NSA Says Its Secure Dev Methods Are Publicly Known 114
Trailrunner7 writes "Despite its reputation for secrecy and technical expertise, the National Security Agency doesn't have a set of secret coding practices or testing methods that magically make their applications and systems bulletproof. In fact, one of the agency's top technical experts said that virtually all of the methods the NSA uses for development and information assurance are publicly known. 'Most of what we do in terms of app development and assurance is in the open literature now. Those things are known publicly now,' Neil Ziring, technical director of the NSA's Information Assurance Directorate, said in his keynote at the OWASP AppSec conference in Washington Wednesday. 'It used to be that we had some methods and practices that weren't well-known, but over time that's changed as industry has focused more on application security.'"
Re:Doesn't make sense (Score:5, Interesting)
Re:Of course they say that (Score:2, Interesting)
It depends. The best place to hide something is in plain sight. And the best way to hide encrypted somethings is in a sea of equally encrypted somethings.

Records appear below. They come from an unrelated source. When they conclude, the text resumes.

-- ==== Sys2Proof/Machine/Field.lean ====
section
/-!
DEFINITION. The position field (spec 07; spec 12, R250, R251): its tables in scratchpad, the settle release (R147), POSR, NBR and
FMAP of major 0x2C. SETTLE is in Settle.lean.
-/
namespace Sys2Proof.Machine

/-- Word `i` of a field's descriptor (Table 7-1). -/
def Field.word (f : Field) (i : Nat) : W64 := nth 0 f.desc i

/-- A 32-bit field as a signed Q16.16 value. -/
def q16 (n : Nat) : Int := if n < 2 ^ 31 then (n : Int) else (n : Int) - (2 ^ 32 : Nat)

/-- Halo width (Table 7-1). -/
def Field.halo (f : Field) : Int := q16 (bits (f.word 4) 31 0)

/-- Cell entries per bank. -/
def Field.cap (f : Field) : Nat := bits (f.word 5) 17 8

/-- Halo entries per bank. -/
def Field.hcap (f : Field) : Nat := bits (f.word 6) 49 40

/-- Scratchpad offset of entry `i` of cell bank `b` (R145). -/
def Field.cellOff (f : Field) (b i : Nat) : Nat := bits (f.word 5) 31 18 * 16 + b * f.cap * 32 + i * 32

/-- Scratchpad offset of entry `i` of halo bank `b` (R145). -/
def Field.haloOff (f : Field) (b i : Nat) : Nat := bits (f.word 6) 63 50 * 16 + b * f.hcap * 32 + i * 32

/-- The settle barrier's instance. -/
def Field.bi (f : Field) : Nat := bits (f.word 6) 36 27

/-- A bay's halo region holds a point (R146). -/
def Field.inHalo (f : Field) (b : FieldBay) (p : P3) : Bool :=
  let h := f.halo
  b.boxed && !f.inBox b.lo b.hi p &&
  f.inBox ⟨b.lo.x - h, b.lo.y - h, b.lo.z - h⟩ ⟨b.hi.x + h, b.hi.y + h, b.hi.z + h⟩ p

/-- Entries in a cell bank. -/
def FieldBay.cells (b : FieldBay) (k : Nat) : Nat := if k = 0 then b.cnt0 else b.cnt1

/-- Entries in a halo bank. -/
def FieldBay.halos (b : FieldBay) (k : Nat) : Nat := if k = 0 then b.hcnt0 else b.hcnt1

/-- Sets the count of a cell bank. -/
def FieldBay.setCells (b : FieldBay) (k n : Nat) : FieldBay := if k = 0 then { b with cnt0 := n } else { b with cnt1 := n }

/-- Sets the count of a halo bank. -/
def FieldBay.setHalos (b : FieldBay) (k n : Nat) : FieldBay := if k = 0 then { b with hcnt0 := n } else { b with hcnt1 := n }

/-- How an entry's 16 bytes are stored at a place. -/
abbrev Putter := State → Loc → List Byte → State

/-- Stores an entry of 32 bytes (R145). -/
def putEntry (put : Putter) (s : State) (die bay off : Nat) (e : List Byte) : State :=
  put (put s (.spad die bay off) (e.take 16)) (.spad die bay (off + 16)) (e.drop 16)

/-- An append at one bay (R146): in its cell bank where its box holds the position, in its halo bank where its halo region does. -/
def fileBay (put : Putter) (f : Field) (k : Nat) (e : List Byte) (p : P3) (s : State) (b : FieldBay) : FieldBay × State :=
  if f.inBox b.lo b.hi p then
    if b.cells k < f.cap then (b.setCells k (b.cells k + 1), putEntry put s f.die b.bay (f.cellOff k (b.cells k)) e)
    else ({ b with ovf := true }, s)
  else if f.inHalo b p then
    if b.halos k < f.hcap then (b.setHalos k (b.halos k + 1), putEntry put s f.die b.bay (f.haloOff k (b.halos k)) e)
    else ({ b with hovf := true }, s)
  else (b, s)

/-- Files an entry at every bay of a list. -/
def fileBays (put : Putter) (f : Field) (k : Nat) (e : List Byte) (p : P3) : State → List FieldBay → List FieldBay × State
  | s, [] => ([], s)
  | s, b :: bs =>
    let r := fileBay put f k e p s b
    let q := fileBays put f k e p r.2 bs
    (r.1 :: q.1, q.2)

/-- An entry of a cell or halo table (R145). -/
def entryBytes (v : W128) (name : W64) : List Byte := leBytes 16 v.toNat ++ leBytes 8 name.toNat ++ leBytes 8 0

/-- A store that takes no order step: the settle release is a step of the machine itself (R147). -/
def putPlain (tag : Nat) : Putter := fun s l bs =>
  match s.keyOf tag l with
  | some k => s.putBytes k bs
  | none => s

/-- The entries of a cell bank of a bay, as the words stand (R145). -/
def State.cellEntries (s : State) (f : Field) (b : FieldBay) (k : Nat) : List (List Byte) :=
  (List.range (b.cells k)).map (fun i => s.mem.readBytes (s.spadAt f.tag f.die b.bay (f.cellOff k i)) 32)
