-- ==== Sys2Proof/Machine/Jobs.lean ====
section
/-!
DEFINITION. Job cards and copy engines (spec 04, R85 to R91; spec 15, R299 to R302; spec 20, R350), and FORK, RDV, JOB, XID and XWAIT
(spec 15, R306 to R312; major 0x2D).
-/
namespace Sys2Proof.Machine

/-- A card with nothing in it but its kind, partition and engine. -/
def Card.init (kind : CardKind) (tag die eng : Nat) : Card :=
  { kind := kind, tag := tag, die := die, eng := eng, chan := 0, xid := 0, wb := false, cen := false, mc := 0, src := 0, dst := 0,
    len := 0, pentry := 0, parg := 0, w1 := 0, pbay := 0, pwid := 0, ptvec := 0, regions := [], ord := .zero, preds := [],
    posted := false, started := false, elems := [], parked := [], code := 0, stopped := false, foreign := false, upto := none,
    cs := none, fc := none, strand := none, bay := 0, desc := [], result := [] }

/-- The 64-bit words of bytes. -/
def wordsOf : Nat → List Byte → List W64
  | 0, _ => []
  | n + 1, bs => w64 (leNat (bs.take 8)) :: wordsOf n (bs.drop 8)

/-- Sum of the six widths of a work identifier (R138). -/
def widSum (w : W64) : Nat := ((List.range 6).map (fun i => bits w (6 * i + 5) (6 * i))).foldl (· + ·) 0

/-- An address where instructions may start: canonical and 4-byte aligned (R297, R302). -/
def codeAddress (v : W64) : Bool := canonical v && bits v 1 0 == 0

/-- A destination word of weight-buffer form (Table 15-5). -/
def wbForm (v : W64) : Bool := bits v 63 48 == 0 && bits v 36 16 == 0 && bits v 3 0 == 0

/-- The regions of a card's words 8 to 15 (Table 15-5), and which of them a weight-buffer copy may write (R350). -/
def cardRegions (ws : List W64) : List Region :=
  (List.range 4).filterMap (fun r =>
    let b := nth 0 ws (8 + 2 * r)
    let m := nth 0 ws (9 + 2 * r)
    if bits m 63 62 = 0 then none else some ⟨b.toNat, bits m 31 0, bit m 62, bit m 63, bits (nth 0 ws 0) 63 62 == 0 && bit (nth 0 ws 0) 52 && bit m 63⟩)

/-- A card's words keep Table 15-5 (R299, R302). -/
def cardOk (ws : List W64) : Bool :=
  let w (i : Nat) := nth (0 : W64) ws i
  let kind := bits (w 0) 63 62
  let copy := bits (w 1) 3 0 == 0 && bits (w 2) 3 0 == 0 && bits (w 3) 3 0 == 0 && w 3 != 0 &&
    (w 4 == 0 && w 5 == 0 && w 6 == 0 && w 7 == 0) &&
    (!bit (w 0) 52 || wbForm (w 2))
  let prog := codeAddress (w 4) && codeAddress (w 7) && decide (widSum (w 6) ≤ 64)
  kind != 3 && bits (w 0) 46 0 == 0 && bits (w 3) 63 32 == 0 && bits (w 6) 63 48 == 0 && !bit (w 6) 36 &&
  (if kind = 0 then copy else prog) &&
  (List.range 4).all (fun r =>
    let m := w (9 + 2 * r)
    bits m 61 32 == 0 && canonical (w (8 + 2 * r)) && (bits m 63 62 == 0 || bits m 31 0 != 0))

/-- The card of its words (Table 15-5). -/
def cardOf (tag : Nat) (ws : List W64) : Card :=
  let w (i : Nat) := nth (0 : W64) ws i
  let k := bits (w 0) 63 62
  { Card.init (if k = 0 then .copy else if k = 1 then .load else .store) tag (bits (w 0) 54 53) (bits (w 0) 58 55) with
    chan := bits (w 0) 61 59, wb := bit (w 0) 52, cen := bit (w 0) 51, mc := bits (w 0) 50 47, src := w 1, dst := w 2,
    len := bits (w 3) 31 0, pentry := w 4, parg := w 5, pbay := bits (w 6) 47 37, pwid := (w 6).setWidth 36, ptvec := w 7,
    regions := cardRegions ws }

/-- A region of weight-buffer bytes never overlaps a vault or window range (R350): one that a weight-buffer copy may write, with a BASE of its
destination's form, and one that is not such a copy's. -/
def Region.apart (a b : Region) : Bool := a.wb && wbForm (w64 a.base) && !b.wb

/-- Two regions give an edge (Table 4-1): they overlap as byte ranges (R350), and one may write. -/
def Region.clash (a b : Region) : Bool :=
  !a.apart b && !b.apart a && decide (a.base < b.base + b.len) && decide (b.base < a.base + a.len) && ((a.w && (b.r || b.w)) || (a.r && b.w))

/-- Cards that a new card of a partition on a die has an edge from (R86). -/
def State.edges (s : State) (tag die : Nat) (rs : List Region) : List Nat :=
  (s.cards.filter (fun e => e.2.posted && e.2.tag == tag && e.2.die == die && e.2.cs.isNone &&
    e.2.regions.any (fun a => rs.any (fun b => a.clash b)))).map (·.1)

/-- The channel of a copy card. -/
def Card.channel (c : Card) : Nat := chanKey c.die c.eng c.chan

/-- The transfer word of a copy card (R309). -/
def Card.transfer (c : Card) : W64 := pack [(c.xid, 0), (c.channel, 32)]

/-- The posting step of a card (R87), once the poster's release is done; `o` is the poster's order state, on die `d`. A copy card takes its
channel's NEXT (R300). -/
def State.postCard (s : State) (id : Nat) (o : OrderState) (d : Nat) : State :=
  match Tbl.find s.cards id with
  | none => s
  | some c =>
    let r := s.arriveOrd o d c.die
    let n := (r.2.chan c.channel).next
    let c1 := { c with ord := r.1, preds := r.2.edges c.tag c.die c.regions, posted := true,
                       xid := if c.kind = .copy then n else 0 }
    let s1 := r.2.setCard id c1
    if c.kind = .copy then s1.modChan c.channel (fun h => { h with next := (n + 1) % 2 ^ 32 }) else s1

/-- Binds a handle of the slot that strand `x` holds to a job (R307). -/
def State.bindHandle (s : State) (x h id : Nat) : State :=
  let t := s.strand x
  match t.place with
  | .slot u n => s.modTen u.die u.bay t.tag (fun b =>
      { b with handles := Tbl.set b.handles (slotNo u n) ((h, id) :: Tbl.get [] b.handles (slotNo u n)) })
  | _ => s

/-- The job bound to a handle of strand `x`'s slot. -/
def State.handleOf (s : State) (x h : Nat) : Option Nat :=
  let t := s.strand x
  match t.place with
  | .slot u n => ((s.handlesAt u t.tag n).find? (fun e => e.1 == h)).map (·.2)
  | _ => none

/-- Frees a handle of strand `x`'s slot. -/
def State.freeHandle (s : State) (x h : Nat) : State :=
  let t := s.strand x
  match t.place with
  | .slot u n => s.modTen u.die u.bay t.tag (fun b =>
      { b with handles := Tbl.set b.handles (slotNo u n) ((Tbl.get [] b.handles (slotNo u n)).filter (fun e => e.1 != h)) })
  | _ => s

/-- What a posting instruction leaves once its card is posted (R308, R309): the handle bound, the transfer word for its register. -/
def State.posted (s : State) (x : Nat) (k : PostKind) (id : Nat) : State :=
  let w := match Tbl.find s.cards id with
    | some c => zext128 c.transfer
    | none => 0
  match k with
  | .fork h b =>
    let copy : Bool := match Tbl.find s.cards id with
      | some c => c.kind == .copy
      | none => false
    (s.bindHandle x h id).answer x (if copy then result (RegZ.dst b) w else nothing)
  | .job a => s.answer x (result (RegZ.dst a) w)
  | .asn h => (s.bindHandle x h id).answer x nothing

/-- A card is posted by the issuing strand, which leaves rotation (R87, R308): on its own die at once, on another die after its
device-scope release. -/
def State.postBy (s : State) (k : PostKind) (c : Card) : State :=
  let x := s.cur
  let id := s.nextId
  let s1 := { s.setCard id c with nextId := id + 1 }
  if c.die = s.myDie then ((s1.waitOn x (.post k id s.serial)).postCard id s1.me.ord s.myDie).posted x k id
  else s1.waitOn x (.post k id s.serial)

/-- DEVICE_RELEASE of a posting (R74, R87). -/
def State.postRelease (s : State) (x : Nat) (k : PostKind) (id : Nat) : State :=
  let s1 := s.strandRelease x .dev
  (s1.postCard id (s1.strand x).ord (s1.dieOf x)).posted x k id

/-- Reads `n` bytes of the issuing strand's own scratchpad, line by line as plain loads (R67, R280). -/
def State.ownBytes (s : State) (off : Nat) : Nat → List Byte × Bool × State
  | 0 => ([], false, s)
  | n + 1 =>
    let u := s.unitOf s.cur
    let l : Loc := .spad u.die u.bay off
    let r := s.homeRead s.me.ord u.die s.me.tag ⟨l, true, false, false, 18⟩ 64
    let t := (r.2.modStrand s.cur (fun t => { t with ord := r.1.ord })).ownBytes (off + 64) n
    (r.1.bs ++ t.1, r.1.bad || t.2.1, t.2.2)

/-- Reads a block of `n` times 64 bytes at an offset of the issuing strand's scratchpad: an isolation violation outside its half
(R21), poison (R318). -/
def State.ownBlock (s : State) (off n : Nat) (k : List W64 → State → State) : State :=
  let u := s.unitOf s.cur
  if !inPart (s.spadPart s.me.tag u.die u.bay) off (64 * n) then s.raise 0x0C (w64 off)
  else
    let r := s.ownBytes off n
    if r.2.1 then r.2.2.raise 0x40 (w64 off) else k (wordsOf (8 * n) r.1) r.2.2

/-- The card of FORK and JOB (R299): read from the scratchpad and checked, with the kind that the form asks for. -/
def State.ownCard (s : State) (i : Instr) (a : W64) (kind : Nat) (k : Card → State → State) : State :=
  let off := bits a 17 7 * 128
  if bits a 63 18 != 0 || bits a 6 0 != 0 then s.raise 0x01 (wordOf i)
  else s.ownBlock off 2 (fun ws s1 =>
    if !cardOk ws || bits (nth 0 ws 0) 63 62 != kind then s1.raise 0x4E (w64 off)
    else
      let c := cardOf s.me.tag ws
      if kind != 0 && !s.ownsBay s.me.tag c.die c.pbay then s1.raise 0x0C (w64 off)
      else k { c with bay := (s.unitOf s.cur).bay } s1)

/-- FORK of a card at issue (R307, R308). -/
def forkIssue (i : Instr) (kind : Nat) (a b : RegZ) (h : BitVec 5) (g : Guard) (s : State) : Out :=
  s.issue i .none .any g (fun s => s.coreOnly i (fun s =>
    if (s.handleOf s.cur h.toNat).isSome then s.raise 0x4C (w64 h.toNat)
    else s.ownCard i (lo64 (regz s.me a)) kind (fun c s1 =>
      s1.postBy (.fork h.toNat b) (if kind = 0 then c else { c with w1 := regz s.me b }))))

/-- R308, FORK.load. -/
def execForkLoad (a b : RegZ) (h : BitVec 5) (g : Guard) (s : State) : Out := forkIssue (.forkLoad a b h g) 1 a b h g s

/-- R308, FORK.store. -/
def execForkStore (a b : RegZ) (h : BitVec 5) (g : Guard) (s : State) : Out := forkIssue (.forkStore a b h g) 2 a b h g s

/-- R308, FORK.copy. -/
def execForkCopy (a b : RegZ) (h : BitVec 5) (g : Guard) (s : State) : Out := forkIssue (.forkCopy a b h g) 0 a b h g s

If the NSA had some algorithm that they felt OK with others knowing and also using themselves, then any traffic of theirs using said algorithm would be indistinguishable from any other traffic. An attacker would need to decrypt everything in order to establish whether or not anything was being sent that was of interest. Even if there was a vulnerability in the encryption that reduced the search space to something theoretically manageable, having to break each and every single conversation on the Internet would push the search space back into the unmanageable region.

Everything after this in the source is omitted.